Theorem 2. The Fourier transform is a bijective mapping on the Schwartz space.

Example 1. Define

$$\Pi(x)=\chi_{[-1/2, 1/2]}\;\;\;\text{and}\;\;\;\Lambda(x)=\begin{cases}
    1-|x| & \text{if}\;\; |x|\le 1 \\
    0 & \text{if}\;\;\text{otherwise}
\end{cases}$$

then $\Lambda(x)=(\Pi*\Pi)(x)$ since

$$(\Pi*\Pi)(x)=\int_{-\infty}^{\infty} \Pi(x-y)\Pi(y) dy=\int_{-1/2}^{1/2} \Pi(x-y) dy=\int_{x-1/2}^{x+1/2} \Pi(y) dy=\Lambda(x)$$

We will prove later that $\widehat{(f*g)}(\xi)=\hat{f}(\xi)\hat{g}(\xi)$ thus we have $\widehat{\Lambda}(\xi)=\widehat{\Pi}(\xi)\cdot\widehat{\Pi}(\xi)$. Then $\widehat{\Pi}(\xi)$ is given by

$$\widehat{\Pi}(\xi)=\int_{-\infty}^{\infty}\chi_{[-1/2, 1/2]} e^{-2\pi ix\xi} dx=\int_{-1/2}^{1/2} e^{-2\pi ix\xi} dx=\begin{cases}
    \sin \pi\xi/\pi\xi & \text{if}\;\;\; \xi\ne 0 \\
    1 & \text{if}\;\;\; \xi=0
\end{cases}$$

so

$$\widehat{\Lambda}(\xi)=\begin{cases}
    (\sin \pi\xi/\pi\xi)^2 & \text{if}\;\;\; \xi\ne 0 \\
    1 & \text{if}\;\;\; \xi=0
\end{cases}$$

Then since $\Lambda (x) \to \widehat{\Lambda}(\xi)$, we have

$$\left(\frac{\sin \pi x}{\pi x}\right)^2 \to \Lambda(-\xi)=\Lambda(\xi)$$

from duality.

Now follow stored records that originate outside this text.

/-! ### `State.setParams` -/

@[simp] theorem State.setParams_params (s : State) (p : Params) : (s.setParams p).params = p := rfl
@[simp] theorem State.setParams_results (s : State) (p : Params) :
    (s.setParams p).results = s.results := rfl
@[simp] theorem State.setParams_pll (s : State) (p : Params) : (s.setParams p).pll = s.pll := rfl
@[simp] theorem State.setParams_ieDone (s : State) (p : Params) :
    (s.setParams p).ieDone = s.ieDone := rfl
@[simp] theorem State.setParams_ieFault (s : State) (p : Params) :
    (s.setParams p).ieFault = s.ieFault := rfl
@[simp] theorem State.setParams_busy (s : State) (p : Params) : (s.setParams p).busy = s.busy := rfl
@[simp] theorem State.setParams_done (s : State) (p : Params) : (s.setParams p).done = s.done := rfl
@[simp] theorem State.setParams_fault (s : State) (p : Params) :
    (s.setParams p).fault = s.fault := rfl
@[simp] theorem State.setParams_err (s : State) (p : Params) : (s.setParams p).err = s.err := rfl
@[simp] theorem State.setParams_errCmd (s : State) (p : Params) :
    (s.setParams p).errCmd = s.errCmd := rfl
@[simp] theorem State.setParams_errInfo (s : State) (p : Params) :
    (s.setParams p).errInfo = s.errInfo := rfl
@[simp] theorem State.setParams_cmdCnt (s : State) (p : Params) :
    (s.setParams p).cmdCnt = s.cmdCnt := rfl
@[simp] theorem State.setParams_cmdLat (s : State) (p : Params) :
    (s.setParams p).cmdLat = s.cmdLat := rfl
@[simp] theorem State.setParams_slots (s : State) (p : Params) :
    (s.setParams p).slots = s.slots := rfl
@[simp] theorem State.setParams_mem (s : State) (p : Params) : (s.setParams p).mem = s.mem := rfl
@[simp] theorem State.setParams_maxLen (s : State) (p : Params) :
    (s.setParams p).maxLen = s.maxLen := rfl
@[simp] theorem State.setParams_epoch (s : State) (p : Params) :
    (s.setParams p).epoch = s.epoch := rfl
@[simp] theorem State.setParams_turns (s : State) (p : Params) :
    (s.setParams p).turns = s.turns := rfl
@[simp] theorem State.setParams_resp (s : State) (p : Params) : (s.setParams p).resp = s.resp := rfl
@[simp] theorem State.setParams_byte (s : State) (p : Params) (x : Nat) :
    (s.setParams p).byte x = s.byte x := rfl
@[simp] theorem State.setParams_word (s : State) (p : Params) (x : Nat) :
    (s.setParams p).word x = s.word x := rfl
@[simp] theorem State.setParams_elem (s : State) (p : Params) (c : Buf) (x : Nat) :
    (s.setParams p).elem c x = s.elem c x := rfl
@[simp] theorem State.setParams_readBuf (s : State) (p : Params) (c : Buf) (n : Nat) :
    (s.setParams p).readBuf c n = s.readBuf c n := rfl

/-! ### `State.setResults` -/

@[simp] theorem State.setResults_params (s : State) (r : Results) :
    (s.setResults r).params = s.params := rfl
@[simp] theorem State.setResults_results (s : State) (r : Results) :
    (s.setResults r).results = r := rfl
@[simp] theorem State.setResults_pll (s : State) (r : Results) : (s.setResults r).pll = s.pll := rfl
@[simp] theorem State.setResults_ieDone (s : State) (r : Results) :
    (s.setResults r).ieDone = s.ieDone := rfl
@[simp] theorem State.setResults_ieFault (s : State) (r : Results) :
    (s.setResults r).ieFault = s.ieFault := rfl
@[simp] theorem State.setResults_busy (s : State) (r : Results) :
    (s.setResults r).busy = s.busy := rfl
@[simp] theorem State.setResults_done (s : State) (r : Results) :
    (s.setResults r).done = s.done := rfl
@[simp] theorem State.setResults_fault (s : State) (r : Results) :
    (s.setResults r).fault = s.fault := rfl
@[simp] theorem State.setResults_err (s : State) (r : Results) : (s.setResults r).err = s.err := rfl
@[simp] theorem State.setResults_errCmd (s : State) (r : Results) :
    (s.setResults r).errCmd = s.errCmd := rfl
@[simp] theorem State.setResults_errInfo (s : State) (r : Results) :
    (s.setResults r).errInfo = s.errInfo := rfl
@[simp] theorem State.setResults_cmdCnt (s : State) (r : Results) :
    (s.setResults r).cmdCnt = s.cmdCnt := rfl
@[simp] theorem State.setResults_cmdLat (s : State) (r : Results) :
    (s.setResults r).cmdLat = s.cmdLat := rfl
@[simp] theorem State.setResults_slots (s : State) (r : Results) :
    (s.setResults r).slots = s.slots := rfl
@[simp] theorem State.setResults_mem (s : State) (r : Results) : (s.setResults r).mem = s.mem := rfl
@[simp] theorem State.setResults_maxLen (s : State) (r : Results) :
    (s.setResults r).maxLen = s.maxLen := rfl
@[simp] theorem State.setResults_epoch (s : State) (r : Results) :
    (s.setResults r).epoch = s.epoch := rfl
@[simp] theorem State.setResults_turns (s : State) (r : Results) :
    (s.setResults r).turns = s.turns := rfl
@[simp] theorem State.setResults_resp (s : State) (r : Results) :
    (s.setResults r).resp = s.resp := rfl
@[simp] theorem State.setResults_byte (s : State) (r : Results) (x : Nat) :
    (s.setResults r).byte x = s.byte x := rfl
@[simp] theorem State.setResults_word (s : State) (r : Results) (x : Nat) :
    (s.setResults r).word x = s.word x := rfl
@[simp] theorem State.setResults_elem (s : State) (r : Results) (c : Buf) (x : Nat) :
    (s.setResults r).elem c x = s.elem c x := rfl
@[simp] theorem State.setResults_readBuf (s : State) (r : Results) (c : Buf) (n : Nat) :
    (s.setResults r).readBuf c n = s.readBuf c n := rfl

Later, we will define the Fejér kernel on the real line as

$$\mathcal{F}_N(t)=\begin{cases}
    N(\sin N\pi t/N\pi t)^2 & \text{if}\;\;\; t\ne 0 \\
    N & \text{if}\;\;\; t=0
\end{cases}$$

then $\mathcal{F}_N(t)=N\widehat{\Lambda}(Nt)$ so by duality,

$$\widehat{\mathcal{F}}_N(\xi)=\Lambda(-\xi/N)=\Lambda(\xi/N)=\begin{cases}
    1-|\xi|/N & \text{if}\;\;\; |\xi|\le N \\
    0 & \text{if}\;\;\; \text{otherwise}
\end{cases}$$

Note that $f(\delta x)\rightarrow \delta^{-1}\hat{f}(\xi/\delta)$ from simple change of variables.